Потерял, даже не успев получить. Потерял изначально, с самого их первого нелепого знакомства. Только вот та улыбка, которая заставила биться сердце в два раза быстрее, из памяти не сотрется никогда. Даже если Чонгук умрет когда-нибудь, он, будучи мертвым, все еще будет помнить ее. Эти мягкие волосы, длинные пальцы, изящные руки, на которых постоянно было небрежно что-то нарисовано. И глаза. Его глаза — океан, пропасть, бездна, — в которых Чонгук и утонул полностью, без остатка; растворился, словно сахар в кипятке.
— Чонгук, — он не услышал голоса, что раздавался сверху, где-то над головой. Чон даже не заметил, как опустился на пол, прямо возле стола, все еще держа бумажку и сжимая руки в кулак до боли, до побелевших костяшек.
Какой-то человек присел рядом с Чонгуком. Это точно не Тэхён — его голос он бы узнал; он бы узнал даже по тонкому шлейфу запаха, который всегда Тэхёна окутывал. И узнал бы воздух. Его теплоту, слова, которые он пытается сказать, нежный и приятный ветер — он бы узнал. Но это не Тэхён. Поэтому Чонгуку плевать абсолютно.
Этот человек шептал какие-то слова, извиняясь за что-то. Если это Чимин, то Чонгук сейчас просто даст ему в морду, вот только…
— Заметил меня, наконец? — когда Чон поднял голову, то никак не ожидал увидеть перед собой Юнги. — Прием, Чон Чонгук, Земля вызывает.
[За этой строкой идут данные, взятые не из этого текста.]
/-- CASTLE is accepted; its group checks run once the commands on the sets received before it are answered (R41, R74, R78). -/
def execCastle (h : Hdr) (target : U64) (s : State) : Out :=
  .next (s.host h 0x0012
    (fun s => { op := 0x0012, form := h.len == 8, range := target == 0 || inR s.strokeNow (s.strokeNow + 4000) target.toNat
                state := if s.castleBusy then some .busy else none })
    fun s => (s.waitCfg h 0x0012 (.castle target.toNat)).serveCfg 64)

/-- CASTLE_CHECKS_DONE: the group checks in progress complete. Those of a CASTLE end it when one fails, else the castling catch is fixed, c
being the present stroke (R74); those of a CFG_CHECK answer it (R73; log 158). -/
def execCastleChecksDone (s : State) : Out :=
  match s.cfg.castle with
  | .checking tag target _ =>
    let l := s.failing s.cfg.shadow
    let next := s.strokeNow + 2
    .next (if l.isEmpty then s.onCfg fun c => { c with castle := .armed tag (max next target) (target != 0 && decide (target < next)) }
      else ((s.onCfg fun c => { c with castle := .idle }).finish tag .inconsistent (checkPayload l)).serveCfg 64)
  | _ =>
    match s.setsFree, s.cfg.waits with
    | true, (tag, _, .check active) :: rest =>
      let l := s.failing (s.setNamed active)
      .next (((s.onCfg fun c => { c with waits := rest }).finish tag (checkStatus l) (checkPayload l)).serveCfg 64)
    | _, _ => .next s

/-- The job runs group checks. -/
def CfgJob.checks : CfgJob → Bool
  | .check _ => true
  | .castle _ => true
  | _ => false

/-- CASTLE_CHECK_FLAG_FALL: group checks not complete 19,200 cycles after the receipt of their command end CASTLE or CFG_CHECK with TIMEOUT,
the command received first before all others; only that of a CASTLE is an EV_FLAG_FALL (R79). -/
def execCastleCheckFlagFall (s : State) : Out :=
  match s.cfg.castle with
  | .checking tag _ t =>
    .next (((((s.at (t + 19200)).flagFall 0x0A 0).onCfg fun c => { c with castle := .idle }).finish tag .timeout []).serveCfg 64)
  | _ =>
    match s.cfg.waits.find? fun w => w.2.2.checks with
    | none => .next s
    | some (tag, t, j) =>
      let s1 := (s.at (t + 19200)).onCfg fun c => { c with waits := c.waits.filter fun w => w.1 != tag }
      .next (((if j.isCastle then s1.flagFall 0x0A 0 else s1.fallLine "CFG_CHECK").finish tag .timeout []).serveCfg 64)

/-! ### A new active set takes effect (R75, R80, R82, R107, R155) -/

/-- The lanes of which a set holds a byte that is not at its reset value, rising. -/
def listedLanes (set : List Host.Cell) : List Nat := ((set.filter fun c => c.1 / 65536 == 2).map fun c => c.1 % 65536 / 16).eraseDups

/-- The lanes whose entries differ between two sets. -/
def changedLanes (old new : List Host.Cell) : List Nat :=
  ((listedLanes old ++ listedLanes new).eraseDups).filter fun i => spanChanged old new 2 (16 * i) 16

/-- A unit's GEN advances (R82). -/
def State.bumpUnit (s : State) (kind idx : Nat) : State :=
  match s.wordOf kind idx with
  | some w => s.setWord kind idx (w.bump s.dtime)
  | none => s

/-- GEN of every unit of which a field changes advances (R82). -/
def State.bumpUnits (s : State) (old new : List Host.Cell) : State :=
  let s1 := s.each ((List.range 5).filter fun i => spanChanged old new 1 (32 * i) 32) fun s i => s.bumpUnit 1 i
  let s2 := s1.each (changedLanes old new) fun s i => s.bumpUnit 2 i
  let s3 := s2.each ((List.range 4).filter fun g => spanChanged old new 6 (16 * g) 16 || spanChanged old new 6 (64 + 128 * g) 128) fun s g => s.bumpUnit 4 g
  let s4 := if spanChanged old new 7 0 32 then s3.bumpUnit 4 4 else s3
  s4.each ([6, 7].filter fun c => [0, 1].any fun o => bitOf (setNat old 13 o 1) c != bitOf (setNat new 13 o 1) c) fun s c => s.bumpUnit 3 c
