/-- One reference cycle with no command at hand: DTIME counts on, and at the end of the stroke the catch comes with nothing
new from outside. While DTIME does not count nothing happens (R7, R9; log 37). -/
def State.tick (s : State) : State :=
  if s.catches then
    if s.dtime + 1 < strokeLen * (s.stroke + 1) then { s with dtime := s.dtime + 1 } else s.catch_ s.quietIn
  else s

/-- CASTLING: the castling catch, when it is the next one, with nothing else from outside (R75; log 36). -/
def execCastling (s : State) : Out :=
  match s.cfg.castle with
  | .armed _ k _ => if s.catches && k == s.stroke + 1 then .next (s.catch_ s.quietIn) else .next s
  | _ => .next s

end Sys2Proof.Machine
end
— Хён, уйди, прошу тебя, — младшему сейчас не хотелось никого видеть абсолютно. У него миллионы вопросов, ответы на которые он не получит, кажется, больше никогда. Настоящее отчаяние — это когда ты понимаешь, какой бы путь не выбрал, он ведет в одно и то же место. В бездну.
— Намджуна сейчас нет в академии, — Чонгук поднял на Юнги полные непонимания глаза. Это что… шутка такая..? Тогда кто делал объявление каких-то пару минут назад, если не Намджун? — Тэхён в его кабинете, вероятно. Там сейчас Чимин. Единственное место, где не стоят камеры видеонаблюдения — кабинет Намджуна. Над окнами и во дворе тоже ничего нет. Я надеялся, что вы придете вместе, но…
— Юнги, ты что несешь? — Чонгук грубо перебил его на полуслове, не дав закончить предложение.